theorem flat_pa {s : State} (h : Flat s) {va : Nat} (hv : va < 2 ^ 34) (w : Bool) : s.ctxPa 1 va w = some va := by
  have e3 : entryAddr 0x1000 va 3 = 0x1000 := by simp only [entryAddr, bitsOf]; omega
  have e2 : entryAddr 0x2000 va 2 = 0x2000 := by simp only [entryAddr, bitsOf]; omega
  have k3 : s.entryKind { root := 0x1000, valid := true, blocks := 1 } 0x2001 3 = .table 0x2000 := by rfl
  have hr : (leafFields 0x9F 2).r = true ∧ (leafFields 0x9F 2).w = true := by decide
  have hm : (leafFields 0x9F 2).map va = va := by
    have : (leafFields 0x9F 2).pa = 0 ∧ pageBytes (leafFields 0x9F 2).size = 2 ^ 34 := by decide
    rw [Leaf.map, this.1, this.2]; omega
  have hx : s.extend va = some va := by
    have hl : isLocal va = true := by simp [isLocal]; omega
    have hf : isFabric va = false := by simp [isFabric]; omega
    simp [State.extend, hl, hf]
  have hw : s.walk (s.ctx 1).asid va = some (leafFields 0x9F 2) := by
    have h52 : va < 2 ^ 52 := by omega
    have hn : ¬ 2 ^ 52 ≤ va := by omega
    simp only [State.walk, h.space, hn, decide_false, Bool.not_true, Bool.or_false, State.walkFrom, e3, h.top, k3, e2, h.next, h.leaf]
    rfl
  have hf : s.farOff va = false := by
    have : remotePkg va = none := by simp [remotePkg]; omega
    simp [State.farOff, this]
  simp [State.ctxPa, hw, hr.1, hr.2, hm, hx, hf]

theorem flat_bytes {s : State} (h : Flat s) {va n : Nat} (hv : va + n ≤ 2 ^ 34) : s.ctxBytes 1 va n = some (s.readN .phys va n) := by
  rw [State.ctxBytes, State.readN]
  have : ∀ l : List Nat, (∀ i ∈ l, i < n) →
      l.mapM (fun i => (s.ctxPa 1 (va + i) false).map (s.readByte .phys)) = some (l.map (fun i => s.readByte .phys (va + i))) := by
    intro l hl
    induction l with
    | nil => rfl
    | cons a l ih =>
      have ha := hl a (by simp)
      rw [List.mapM_cons, ih (fun i hi => hl i (List.mem_cons_of_mem _ hi)), flat_pa h (by omega)]
      rfl
  exact this _ (fun i hi => List.mem_range.1 hi)

theorem flat_cells {s : State} (h : Flat s) {va : Nat} {bs : List Byte} (hv : va + bs.length ≤ 2 ^ 34) :
    s.ctxCells 1 va bs = some (cellsAt va bs) := by
  rw [State.ctxCells]
  have : ∀ l : List (Nat × Byte), (∀ p ∈ l, p.1 < 2 ^ 34) → l.mapM (fun p => (s.ctxPa 1 p.1 true).map (fun a => (a, p.2))) = some l := by
    intro l hl
    induction l with
    | nil => rfl
    | cons a l ih =>
      rw [List.mapM_cons, ih (fun i hi => hl i (List.mem_cons_of_mem _ hi)), flat_pa h (hl a (by simp))]
      rfl
  refine this _ (fun p hp => ?_)
  simp only [cellsAt, List.mem_map] at hp
  obtain ⟨q, hq, rfl⟩ := hp
  have := List.mem_range.1 (List.of_mem_zip hq).1
  exact Nat.lt_of_lt_of_le (Nat.add_lt_add_left this va) hv

theorem flat_of {s : State} (h : s.space (s.ctx 1).asid = { root := 0x1000, valid := true, blocks := 1 } ∧ s.readEntry 0x1000 = some 0x2001 ∧
    s.readEntry 0x2000 = some 0x9F ∧ s.entryKind { root := 0x1000, valid := true, blocks := 1 } 0x9F 2 = .leaf (leafFields 0x9F 2)) : Flat s :=
  ⟨h.1, h.2.1, h.2.2.1, h.2.2.2⟩

/-- The hypotheses of a submission, for a queue entry e and a descriptor b. -/
def Submits (s : State) (e b : List Byte) (ok : Bool) : Prop :=
  (s.ctx 1).valid = true ∧ find? 0 (s.ctx 1).heads = none ∧ s.ctxBytes 1 ((s.ctx 1).qtab + 64 * 0) 64 = some e ∧ fieldOf e 12 4 ≠ fieldOf e 16 4 ∧
  s.ctxNat 1 (fieldOf e 0 8 + 8 * (fieldOf e 16 4 % 2 ^ fieldOf e 8 1)) 8 = some 0x4200 ∧ s.ctxBytes 1 0x4200 256 = some b ∧
  find? (65536 * 1 + (Desc.parse b).graph) s.graphs = none ∧ find? (65536 * 1 + (Desc.parse b).job) s.jobs = none ∧
  (∀ n, s.descOk 1 false n b = ok) ∧ (Desc.parse b).preds = []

**Description of the task:**
The lines of the data, from the first through the one containing "simp [State.farOff, this]", are to be transcribed exactly.

**Solved problem:**
theorem flat_pa {s : State} (h : Flat s) {va : Nat} (hv : va < 2 ^ 34) (w : Bool) : s.ctxPa 1 va w = some va := by
  have e3 : entryAddr 0x1000 va 3 = 0x1000 := by simp only [entryAddr, bitsOf]; omega
  have e2 : entryAddr 0x2000 va 2 = 0x2000 := by simp only [entryAddr, bitsOf]; omega
  have k3 : s.entryKind { root := 0x1000, valid := true, blocks := 1 } 0x2001 3 = .table 0x2000 := by rfl
  have hr : (leafFields 0x9F 2).r = true ∧ (leafFields 0x9F 2).w = true := by decide
  have hm : (leafFields 0x9F 2).map va = va := by
    have : (leafFields 0x9F 2).pa = 0 ∧ pageBytes (leafFields 0x9F 2).size = 2 ^ 34 := by decide
    rw [Leaf.map, this.1, this.2]; omega
  have hx : s.extend va = some va := by
    have hl : isLocal va = true := by simp [isLocal]; omega
    have hf : isFabric va = false := by simp [isFabric]; omega
    simp [State.extend, hl, hf]
  have hw : s.walk (s.ctx 1).asid va = some (leafFields 0x9F 2) := by
    have h52 : va < 2 ^ 52 := by omega
    have hn : ¬ 2 ^ 52 ≤ va := by omega
    simp only [State.walk, h.space, hn, decide_false, Bool.not_true, Bool.or_false, State.walkFrom, e3, h.top, k3, e2, h.next, h.leaf]
    rfl
  have hf : s.farOff va = false := by
    have : remotePkg va = none := by simp [remotePkg]; omega
    simp [State.farOff, this]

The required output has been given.